▶ _Work item_:
Of the lines in the data below, write out exactly those from the one holding "they were. -/" through the one holding "let r (n : Nat)", both included.

▶ _Data to use_:
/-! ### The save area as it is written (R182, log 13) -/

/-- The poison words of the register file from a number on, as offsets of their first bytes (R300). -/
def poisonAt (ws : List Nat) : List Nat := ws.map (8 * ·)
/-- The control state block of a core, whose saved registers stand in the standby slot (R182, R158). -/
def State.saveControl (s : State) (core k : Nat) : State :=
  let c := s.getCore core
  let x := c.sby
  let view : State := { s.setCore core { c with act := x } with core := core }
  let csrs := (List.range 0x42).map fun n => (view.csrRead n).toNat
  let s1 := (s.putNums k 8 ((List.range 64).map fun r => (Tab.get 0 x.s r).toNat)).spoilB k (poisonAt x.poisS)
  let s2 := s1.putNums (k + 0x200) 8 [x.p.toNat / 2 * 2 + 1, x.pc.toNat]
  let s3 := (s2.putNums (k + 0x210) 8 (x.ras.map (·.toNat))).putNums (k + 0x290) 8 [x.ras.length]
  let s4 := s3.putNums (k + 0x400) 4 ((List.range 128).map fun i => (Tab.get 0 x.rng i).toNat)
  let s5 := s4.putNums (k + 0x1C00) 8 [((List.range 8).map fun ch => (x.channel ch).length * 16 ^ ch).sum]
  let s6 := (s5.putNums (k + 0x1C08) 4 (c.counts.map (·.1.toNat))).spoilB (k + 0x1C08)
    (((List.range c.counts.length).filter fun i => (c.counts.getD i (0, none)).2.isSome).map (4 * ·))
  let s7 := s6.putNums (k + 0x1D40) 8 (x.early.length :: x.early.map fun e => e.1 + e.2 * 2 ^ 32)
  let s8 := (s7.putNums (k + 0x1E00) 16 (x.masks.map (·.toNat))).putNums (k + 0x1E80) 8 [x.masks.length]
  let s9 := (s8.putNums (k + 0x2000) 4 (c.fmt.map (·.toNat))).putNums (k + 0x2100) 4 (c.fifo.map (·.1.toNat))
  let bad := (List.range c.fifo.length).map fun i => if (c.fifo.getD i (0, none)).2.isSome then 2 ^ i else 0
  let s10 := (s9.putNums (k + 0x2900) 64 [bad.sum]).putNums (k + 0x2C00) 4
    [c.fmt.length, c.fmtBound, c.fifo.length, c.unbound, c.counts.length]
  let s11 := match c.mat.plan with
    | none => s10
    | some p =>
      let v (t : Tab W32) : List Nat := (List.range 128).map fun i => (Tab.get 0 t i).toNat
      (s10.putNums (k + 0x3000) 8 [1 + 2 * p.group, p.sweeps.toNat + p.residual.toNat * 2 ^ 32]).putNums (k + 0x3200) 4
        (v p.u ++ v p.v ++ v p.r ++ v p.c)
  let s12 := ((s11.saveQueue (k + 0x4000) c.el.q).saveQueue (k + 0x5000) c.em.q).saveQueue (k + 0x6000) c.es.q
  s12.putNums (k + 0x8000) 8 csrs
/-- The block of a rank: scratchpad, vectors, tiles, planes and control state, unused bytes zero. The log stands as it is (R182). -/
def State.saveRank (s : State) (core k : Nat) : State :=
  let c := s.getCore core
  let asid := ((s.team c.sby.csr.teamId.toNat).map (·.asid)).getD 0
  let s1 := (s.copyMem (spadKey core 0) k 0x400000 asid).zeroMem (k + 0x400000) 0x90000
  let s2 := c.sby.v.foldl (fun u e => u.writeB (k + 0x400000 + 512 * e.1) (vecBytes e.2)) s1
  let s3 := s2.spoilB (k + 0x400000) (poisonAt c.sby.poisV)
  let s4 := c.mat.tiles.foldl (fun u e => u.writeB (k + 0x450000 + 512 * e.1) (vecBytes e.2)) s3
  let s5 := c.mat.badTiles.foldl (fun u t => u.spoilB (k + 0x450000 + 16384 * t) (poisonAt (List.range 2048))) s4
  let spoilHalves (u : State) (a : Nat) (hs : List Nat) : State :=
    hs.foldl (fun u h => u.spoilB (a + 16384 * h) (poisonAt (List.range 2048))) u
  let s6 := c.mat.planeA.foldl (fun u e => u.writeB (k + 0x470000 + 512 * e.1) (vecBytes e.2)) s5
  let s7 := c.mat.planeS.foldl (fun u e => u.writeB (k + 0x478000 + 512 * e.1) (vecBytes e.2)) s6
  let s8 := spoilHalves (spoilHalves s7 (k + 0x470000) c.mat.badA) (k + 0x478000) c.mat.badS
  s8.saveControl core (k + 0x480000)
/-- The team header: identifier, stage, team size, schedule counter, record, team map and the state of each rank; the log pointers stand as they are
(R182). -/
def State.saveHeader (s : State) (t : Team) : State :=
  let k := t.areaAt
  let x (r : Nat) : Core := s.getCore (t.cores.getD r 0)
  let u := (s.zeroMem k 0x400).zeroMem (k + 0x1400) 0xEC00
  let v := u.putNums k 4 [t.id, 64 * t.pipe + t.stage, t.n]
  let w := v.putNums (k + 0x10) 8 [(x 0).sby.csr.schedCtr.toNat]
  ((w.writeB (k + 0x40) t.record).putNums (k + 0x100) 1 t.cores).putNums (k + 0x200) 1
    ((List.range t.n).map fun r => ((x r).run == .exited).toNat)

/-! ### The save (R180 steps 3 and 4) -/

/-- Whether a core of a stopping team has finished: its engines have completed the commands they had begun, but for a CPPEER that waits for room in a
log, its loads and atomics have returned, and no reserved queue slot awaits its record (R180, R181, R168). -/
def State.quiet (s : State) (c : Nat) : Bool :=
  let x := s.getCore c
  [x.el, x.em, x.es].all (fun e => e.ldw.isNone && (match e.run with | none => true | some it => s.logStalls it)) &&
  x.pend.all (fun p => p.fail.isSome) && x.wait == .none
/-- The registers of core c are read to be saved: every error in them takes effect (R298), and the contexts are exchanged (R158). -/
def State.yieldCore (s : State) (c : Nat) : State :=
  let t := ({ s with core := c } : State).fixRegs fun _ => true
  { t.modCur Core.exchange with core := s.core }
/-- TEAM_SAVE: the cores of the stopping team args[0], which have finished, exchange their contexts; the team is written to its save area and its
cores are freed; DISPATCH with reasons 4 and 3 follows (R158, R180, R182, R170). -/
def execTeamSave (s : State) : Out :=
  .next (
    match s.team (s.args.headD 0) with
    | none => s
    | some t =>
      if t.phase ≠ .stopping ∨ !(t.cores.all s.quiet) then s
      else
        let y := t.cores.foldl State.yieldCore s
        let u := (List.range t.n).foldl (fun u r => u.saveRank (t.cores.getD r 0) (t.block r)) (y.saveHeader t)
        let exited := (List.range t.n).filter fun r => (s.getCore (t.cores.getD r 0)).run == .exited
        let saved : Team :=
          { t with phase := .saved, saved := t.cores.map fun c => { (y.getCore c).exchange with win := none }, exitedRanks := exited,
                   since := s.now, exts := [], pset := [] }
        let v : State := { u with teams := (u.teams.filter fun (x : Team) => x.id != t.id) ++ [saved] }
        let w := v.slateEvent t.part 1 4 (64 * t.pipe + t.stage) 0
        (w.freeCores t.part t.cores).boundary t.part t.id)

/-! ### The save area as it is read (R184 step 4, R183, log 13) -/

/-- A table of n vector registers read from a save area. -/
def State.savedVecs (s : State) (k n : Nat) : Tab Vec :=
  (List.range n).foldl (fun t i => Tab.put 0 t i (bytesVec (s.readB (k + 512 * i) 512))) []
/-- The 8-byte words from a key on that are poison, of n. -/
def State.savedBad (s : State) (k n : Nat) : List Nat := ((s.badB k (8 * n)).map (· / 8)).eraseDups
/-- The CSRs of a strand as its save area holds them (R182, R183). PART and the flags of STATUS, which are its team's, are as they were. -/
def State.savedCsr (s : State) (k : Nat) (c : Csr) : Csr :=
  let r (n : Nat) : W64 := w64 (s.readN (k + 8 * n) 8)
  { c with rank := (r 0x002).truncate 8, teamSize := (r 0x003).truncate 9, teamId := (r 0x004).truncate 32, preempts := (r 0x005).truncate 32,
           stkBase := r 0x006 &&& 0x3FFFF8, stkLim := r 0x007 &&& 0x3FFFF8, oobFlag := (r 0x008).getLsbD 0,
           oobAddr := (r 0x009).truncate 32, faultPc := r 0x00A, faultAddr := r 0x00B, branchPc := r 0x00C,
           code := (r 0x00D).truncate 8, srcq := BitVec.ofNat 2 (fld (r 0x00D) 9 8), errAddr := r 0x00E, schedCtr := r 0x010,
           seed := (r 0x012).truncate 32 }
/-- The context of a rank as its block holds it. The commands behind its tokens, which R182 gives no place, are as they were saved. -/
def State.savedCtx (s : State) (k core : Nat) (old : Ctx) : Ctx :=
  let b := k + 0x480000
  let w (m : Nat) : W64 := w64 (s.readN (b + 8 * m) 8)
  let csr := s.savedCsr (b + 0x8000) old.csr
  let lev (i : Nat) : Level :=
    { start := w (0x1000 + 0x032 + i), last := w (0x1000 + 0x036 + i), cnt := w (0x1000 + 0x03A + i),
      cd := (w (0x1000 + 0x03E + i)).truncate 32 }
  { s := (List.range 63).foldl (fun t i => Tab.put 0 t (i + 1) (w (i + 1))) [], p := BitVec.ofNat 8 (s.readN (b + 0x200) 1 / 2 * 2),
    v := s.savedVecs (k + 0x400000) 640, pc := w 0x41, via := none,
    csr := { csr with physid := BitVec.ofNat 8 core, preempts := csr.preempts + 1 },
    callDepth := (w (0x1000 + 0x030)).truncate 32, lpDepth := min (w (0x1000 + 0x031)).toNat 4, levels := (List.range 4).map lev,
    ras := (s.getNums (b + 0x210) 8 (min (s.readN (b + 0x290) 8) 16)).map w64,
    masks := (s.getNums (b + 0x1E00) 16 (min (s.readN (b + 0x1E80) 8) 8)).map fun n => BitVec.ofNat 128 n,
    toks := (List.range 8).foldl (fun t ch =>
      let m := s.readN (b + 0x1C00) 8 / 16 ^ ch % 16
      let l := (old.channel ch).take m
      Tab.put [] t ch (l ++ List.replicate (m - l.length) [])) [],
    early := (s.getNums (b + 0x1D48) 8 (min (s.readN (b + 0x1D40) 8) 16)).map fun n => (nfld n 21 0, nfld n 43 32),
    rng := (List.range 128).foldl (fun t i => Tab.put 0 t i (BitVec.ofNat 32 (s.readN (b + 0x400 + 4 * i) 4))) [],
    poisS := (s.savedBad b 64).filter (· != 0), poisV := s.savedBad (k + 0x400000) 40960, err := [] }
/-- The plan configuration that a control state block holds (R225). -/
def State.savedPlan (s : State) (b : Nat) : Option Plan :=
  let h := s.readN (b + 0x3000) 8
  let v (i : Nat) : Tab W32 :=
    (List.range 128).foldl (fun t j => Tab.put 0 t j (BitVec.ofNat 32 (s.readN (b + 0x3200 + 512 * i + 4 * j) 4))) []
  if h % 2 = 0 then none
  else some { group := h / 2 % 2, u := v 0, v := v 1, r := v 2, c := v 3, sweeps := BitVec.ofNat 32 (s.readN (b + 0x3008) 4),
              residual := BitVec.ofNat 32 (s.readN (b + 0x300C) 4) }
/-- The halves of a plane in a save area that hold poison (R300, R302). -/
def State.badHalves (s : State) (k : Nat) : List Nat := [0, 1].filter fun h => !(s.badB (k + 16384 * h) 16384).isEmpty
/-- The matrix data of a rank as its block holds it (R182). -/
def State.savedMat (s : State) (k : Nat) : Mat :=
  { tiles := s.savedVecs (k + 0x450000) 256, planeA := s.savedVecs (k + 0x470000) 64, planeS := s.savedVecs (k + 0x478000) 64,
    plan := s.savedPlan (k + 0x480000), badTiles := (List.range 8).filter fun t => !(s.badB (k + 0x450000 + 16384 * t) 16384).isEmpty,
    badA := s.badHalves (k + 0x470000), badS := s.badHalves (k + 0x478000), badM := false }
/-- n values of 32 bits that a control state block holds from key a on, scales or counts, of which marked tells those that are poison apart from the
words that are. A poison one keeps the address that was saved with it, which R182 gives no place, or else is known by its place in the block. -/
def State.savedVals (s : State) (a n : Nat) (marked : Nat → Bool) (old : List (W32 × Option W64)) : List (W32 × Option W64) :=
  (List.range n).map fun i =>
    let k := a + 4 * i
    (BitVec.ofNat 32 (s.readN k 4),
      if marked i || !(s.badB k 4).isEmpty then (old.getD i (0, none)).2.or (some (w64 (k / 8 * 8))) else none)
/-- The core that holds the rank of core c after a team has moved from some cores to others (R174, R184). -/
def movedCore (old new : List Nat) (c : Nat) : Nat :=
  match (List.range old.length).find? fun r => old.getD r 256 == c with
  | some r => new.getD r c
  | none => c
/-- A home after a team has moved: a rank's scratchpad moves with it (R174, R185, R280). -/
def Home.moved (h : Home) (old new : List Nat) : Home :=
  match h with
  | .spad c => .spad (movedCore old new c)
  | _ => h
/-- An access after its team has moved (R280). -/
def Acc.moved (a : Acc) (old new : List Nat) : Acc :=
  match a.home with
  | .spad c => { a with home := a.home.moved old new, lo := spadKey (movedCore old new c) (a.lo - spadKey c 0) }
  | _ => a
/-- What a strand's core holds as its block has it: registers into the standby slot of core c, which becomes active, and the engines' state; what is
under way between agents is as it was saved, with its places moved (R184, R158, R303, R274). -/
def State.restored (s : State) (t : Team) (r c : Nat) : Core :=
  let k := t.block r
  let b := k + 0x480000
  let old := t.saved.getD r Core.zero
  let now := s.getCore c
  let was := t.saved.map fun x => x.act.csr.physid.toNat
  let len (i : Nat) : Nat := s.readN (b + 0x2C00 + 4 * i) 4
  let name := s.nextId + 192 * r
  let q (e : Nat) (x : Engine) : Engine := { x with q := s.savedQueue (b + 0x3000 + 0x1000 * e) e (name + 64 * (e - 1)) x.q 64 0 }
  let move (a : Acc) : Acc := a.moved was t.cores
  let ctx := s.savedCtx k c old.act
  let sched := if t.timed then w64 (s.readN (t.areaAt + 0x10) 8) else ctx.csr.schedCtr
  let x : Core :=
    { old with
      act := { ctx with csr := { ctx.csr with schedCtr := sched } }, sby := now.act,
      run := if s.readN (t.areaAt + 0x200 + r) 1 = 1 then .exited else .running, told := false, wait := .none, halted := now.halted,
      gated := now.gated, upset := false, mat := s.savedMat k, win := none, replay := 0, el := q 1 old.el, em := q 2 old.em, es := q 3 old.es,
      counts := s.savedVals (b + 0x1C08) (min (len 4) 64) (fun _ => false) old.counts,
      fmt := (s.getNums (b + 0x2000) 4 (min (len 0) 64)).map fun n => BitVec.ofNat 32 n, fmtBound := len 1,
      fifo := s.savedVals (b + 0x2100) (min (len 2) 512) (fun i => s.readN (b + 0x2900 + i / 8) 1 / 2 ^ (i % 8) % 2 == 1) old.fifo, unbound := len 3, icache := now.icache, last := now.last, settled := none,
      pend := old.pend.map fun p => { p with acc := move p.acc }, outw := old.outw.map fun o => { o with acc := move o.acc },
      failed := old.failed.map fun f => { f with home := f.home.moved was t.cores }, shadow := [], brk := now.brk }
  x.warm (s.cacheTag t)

▶ _Your solution_:
/-- The CSRs of a strand as its save area holds them (R182, R183). PART and the flags of STATUS, which are its team's, are as they were. -/
def State.savedCsr (s : State) (k : Nat) (c : Csr) : Csr :=
  let r (n : Nat) : W64 := w64 (s.readN (k + 8 * n) 8)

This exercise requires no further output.